» **Activity**: Pick out each line of the records in which the word "gives" appears.

━━━━━ Records for this task

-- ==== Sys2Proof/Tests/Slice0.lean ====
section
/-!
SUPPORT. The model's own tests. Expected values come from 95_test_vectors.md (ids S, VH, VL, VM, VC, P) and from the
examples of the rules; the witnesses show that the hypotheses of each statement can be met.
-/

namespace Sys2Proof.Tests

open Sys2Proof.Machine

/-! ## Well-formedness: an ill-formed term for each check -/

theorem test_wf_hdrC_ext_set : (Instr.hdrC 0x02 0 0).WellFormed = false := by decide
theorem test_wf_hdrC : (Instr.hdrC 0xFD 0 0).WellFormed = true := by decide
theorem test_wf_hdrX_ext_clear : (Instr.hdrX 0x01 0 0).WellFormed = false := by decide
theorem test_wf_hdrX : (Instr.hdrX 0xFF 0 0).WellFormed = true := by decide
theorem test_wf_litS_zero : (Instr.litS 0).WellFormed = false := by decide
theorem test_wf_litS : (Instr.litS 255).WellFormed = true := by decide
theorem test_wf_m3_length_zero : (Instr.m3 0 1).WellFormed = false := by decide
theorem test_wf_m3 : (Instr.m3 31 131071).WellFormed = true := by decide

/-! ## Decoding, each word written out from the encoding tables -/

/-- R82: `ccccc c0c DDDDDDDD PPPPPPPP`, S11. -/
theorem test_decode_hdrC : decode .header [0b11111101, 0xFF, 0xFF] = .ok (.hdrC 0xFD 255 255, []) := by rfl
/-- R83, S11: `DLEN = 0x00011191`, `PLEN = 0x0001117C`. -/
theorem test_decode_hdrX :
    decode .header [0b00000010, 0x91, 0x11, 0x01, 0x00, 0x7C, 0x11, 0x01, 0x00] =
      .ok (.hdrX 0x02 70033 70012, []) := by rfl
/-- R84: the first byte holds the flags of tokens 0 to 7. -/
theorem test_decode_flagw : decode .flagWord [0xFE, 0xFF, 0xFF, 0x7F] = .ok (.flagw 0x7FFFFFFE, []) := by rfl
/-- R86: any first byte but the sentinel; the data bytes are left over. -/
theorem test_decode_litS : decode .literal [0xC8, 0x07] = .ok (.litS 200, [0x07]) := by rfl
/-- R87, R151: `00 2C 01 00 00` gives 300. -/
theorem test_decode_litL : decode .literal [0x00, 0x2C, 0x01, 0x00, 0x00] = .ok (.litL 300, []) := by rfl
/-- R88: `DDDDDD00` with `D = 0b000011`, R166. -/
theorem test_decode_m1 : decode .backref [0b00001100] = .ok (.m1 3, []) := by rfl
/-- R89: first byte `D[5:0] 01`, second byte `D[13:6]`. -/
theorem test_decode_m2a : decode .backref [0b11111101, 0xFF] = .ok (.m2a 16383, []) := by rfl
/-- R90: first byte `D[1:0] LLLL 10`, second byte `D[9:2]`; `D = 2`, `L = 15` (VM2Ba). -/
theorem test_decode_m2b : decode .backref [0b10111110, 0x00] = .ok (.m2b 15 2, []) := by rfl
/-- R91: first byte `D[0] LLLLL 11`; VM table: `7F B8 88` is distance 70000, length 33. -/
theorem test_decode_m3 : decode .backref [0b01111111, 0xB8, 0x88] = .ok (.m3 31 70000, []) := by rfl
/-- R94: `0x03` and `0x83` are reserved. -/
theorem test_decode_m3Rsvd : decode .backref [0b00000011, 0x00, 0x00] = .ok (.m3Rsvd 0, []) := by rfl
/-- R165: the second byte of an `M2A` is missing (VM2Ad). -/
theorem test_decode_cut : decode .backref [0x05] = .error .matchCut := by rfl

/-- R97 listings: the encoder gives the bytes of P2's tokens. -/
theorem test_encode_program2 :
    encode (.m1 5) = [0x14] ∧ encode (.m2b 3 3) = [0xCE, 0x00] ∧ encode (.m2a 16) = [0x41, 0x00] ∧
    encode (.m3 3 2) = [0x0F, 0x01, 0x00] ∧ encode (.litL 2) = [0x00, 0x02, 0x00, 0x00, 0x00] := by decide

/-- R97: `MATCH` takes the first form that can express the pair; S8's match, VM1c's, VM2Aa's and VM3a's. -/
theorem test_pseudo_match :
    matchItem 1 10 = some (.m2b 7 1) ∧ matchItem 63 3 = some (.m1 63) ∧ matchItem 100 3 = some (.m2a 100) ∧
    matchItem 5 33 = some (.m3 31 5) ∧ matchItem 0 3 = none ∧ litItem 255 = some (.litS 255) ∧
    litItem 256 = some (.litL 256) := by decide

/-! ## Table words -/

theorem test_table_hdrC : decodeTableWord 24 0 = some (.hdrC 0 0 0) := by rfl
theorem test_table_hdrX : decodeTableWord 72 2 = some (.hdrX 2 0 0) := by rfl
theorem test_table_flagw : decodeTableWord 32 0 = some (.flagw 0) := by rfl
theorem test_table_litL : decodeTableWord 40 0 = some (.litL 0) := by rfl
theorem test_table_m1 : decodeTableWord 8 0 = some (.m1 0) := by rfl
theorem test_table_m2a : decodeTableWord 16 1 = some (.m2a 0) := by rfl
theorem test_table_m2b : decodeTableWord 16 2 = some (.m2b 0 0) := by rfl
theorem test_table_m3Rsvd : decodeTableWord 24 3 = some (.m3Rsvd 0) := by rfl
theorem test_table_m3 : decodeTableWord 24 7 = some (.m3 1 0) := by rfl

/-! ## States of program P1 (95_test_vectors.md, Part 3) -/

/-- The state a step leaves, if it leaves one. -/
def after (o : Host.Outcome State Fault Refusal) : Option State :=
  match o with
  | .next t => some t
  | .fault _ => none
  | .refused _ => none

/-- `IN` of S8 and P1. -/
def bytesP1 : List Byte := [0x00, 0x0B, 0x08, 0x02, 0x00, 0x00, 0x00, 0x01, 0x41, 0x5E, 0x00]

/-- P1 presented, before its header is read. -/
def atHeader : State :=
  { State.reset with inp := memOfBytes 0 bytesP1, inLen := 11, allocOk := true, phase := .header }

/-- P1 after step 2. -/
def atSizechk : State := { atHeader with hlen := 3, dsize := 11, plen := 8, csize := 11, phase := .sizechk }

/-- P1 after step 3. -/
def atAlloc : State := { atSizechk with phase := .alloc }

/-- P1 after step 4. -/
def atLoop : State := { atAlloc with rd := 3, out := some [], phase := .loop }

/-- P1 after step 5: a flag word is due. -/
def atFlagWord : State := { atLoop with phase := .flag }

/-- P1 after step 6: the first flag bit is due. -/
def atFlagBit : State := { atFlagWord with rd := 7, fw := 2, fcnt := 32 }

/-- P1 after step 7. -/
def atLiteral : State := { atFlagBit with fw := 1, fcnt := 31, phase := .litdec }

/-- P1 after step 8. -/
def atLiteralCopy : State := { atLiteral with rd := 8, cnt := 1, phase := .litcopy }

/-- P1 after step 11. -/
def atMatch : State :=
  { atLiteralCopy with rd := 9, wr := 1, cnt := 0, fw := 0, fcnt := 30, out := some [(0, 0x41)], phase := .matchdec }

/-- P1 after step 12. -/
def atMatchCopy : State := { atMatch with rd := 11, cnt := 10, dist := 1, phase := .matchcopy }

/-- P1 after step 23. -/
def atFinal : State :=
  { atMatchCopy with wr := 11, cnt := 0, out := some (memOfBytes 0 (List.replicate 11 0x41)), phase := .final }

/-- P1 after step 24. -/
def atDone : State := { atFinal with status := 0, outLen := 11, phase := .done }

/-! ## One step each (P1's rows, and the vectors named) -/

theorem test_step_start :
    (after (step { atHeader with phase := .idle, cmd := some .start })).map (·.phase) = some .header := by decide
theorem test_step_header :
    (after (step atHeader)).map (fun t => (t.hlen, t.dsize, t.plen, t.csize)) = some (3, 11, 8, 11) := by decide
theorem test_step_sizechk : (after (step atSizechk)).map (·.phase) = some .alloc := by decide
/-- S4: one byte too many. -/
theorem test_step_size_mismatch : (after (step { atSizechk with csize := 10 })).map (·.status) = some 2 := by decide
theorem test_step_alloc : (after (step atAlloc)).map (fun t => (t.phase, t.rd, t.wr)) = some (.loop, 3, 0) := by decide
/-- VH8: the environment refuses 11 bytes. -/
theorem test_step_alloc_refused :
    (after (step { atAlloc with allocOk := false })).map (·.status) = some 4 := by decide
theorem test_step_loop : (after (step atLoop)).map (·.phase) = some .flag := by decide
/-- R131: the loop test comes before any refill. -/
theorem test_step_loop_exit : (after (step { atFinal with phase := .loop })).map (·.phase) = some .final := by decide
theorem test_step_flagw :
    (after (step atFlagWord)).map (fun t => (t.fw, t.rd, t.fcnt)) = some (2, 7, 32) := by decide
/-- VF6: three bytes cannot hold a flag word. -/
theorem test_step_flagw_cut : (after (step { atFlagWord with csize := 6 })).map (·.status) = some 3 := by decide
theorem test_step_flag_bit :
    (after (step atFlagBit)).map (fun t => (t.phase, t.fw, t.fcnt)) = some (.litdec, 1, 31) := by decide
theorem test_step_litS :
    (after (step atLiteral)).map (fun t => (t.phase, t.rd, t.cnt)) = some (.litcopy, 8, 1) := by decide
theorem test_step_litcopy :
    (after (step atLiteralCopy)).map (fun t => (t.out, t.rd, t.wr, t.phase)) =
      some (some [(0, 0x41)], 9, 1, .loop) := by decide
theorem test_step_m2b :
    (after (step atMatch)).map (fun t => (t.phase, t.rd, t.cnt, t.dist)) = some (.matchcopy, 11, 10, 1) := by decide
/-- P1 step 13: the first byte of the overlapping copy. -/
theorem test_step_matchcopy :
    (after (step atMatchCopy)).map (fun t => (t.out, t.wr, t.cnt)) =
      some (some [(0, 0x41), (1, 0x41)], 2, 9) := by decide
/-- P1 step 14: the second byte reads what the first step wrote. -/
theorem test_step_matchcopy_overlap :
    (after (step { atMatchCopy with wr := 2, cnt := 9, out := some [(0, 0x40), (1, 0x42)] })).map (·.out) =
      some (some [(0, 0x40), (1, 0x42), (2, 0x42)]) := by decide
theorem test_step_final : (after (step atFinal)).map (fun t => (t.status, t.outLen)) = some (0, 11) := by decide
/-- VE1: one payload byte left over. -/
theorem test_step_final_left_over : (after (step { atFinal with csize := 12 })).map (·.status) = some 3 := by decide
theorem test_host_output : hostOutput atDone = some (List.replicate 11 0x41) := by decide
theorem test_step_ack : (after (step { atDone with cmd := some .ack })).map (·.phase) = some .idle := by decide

━━━━━━━━━━

» **Written solution**:
/-- R87, R151: `00 2C 01 00 00` gives 300. -/
/-- R97 listings: the encoder gives the bytes of P2's tokens. -/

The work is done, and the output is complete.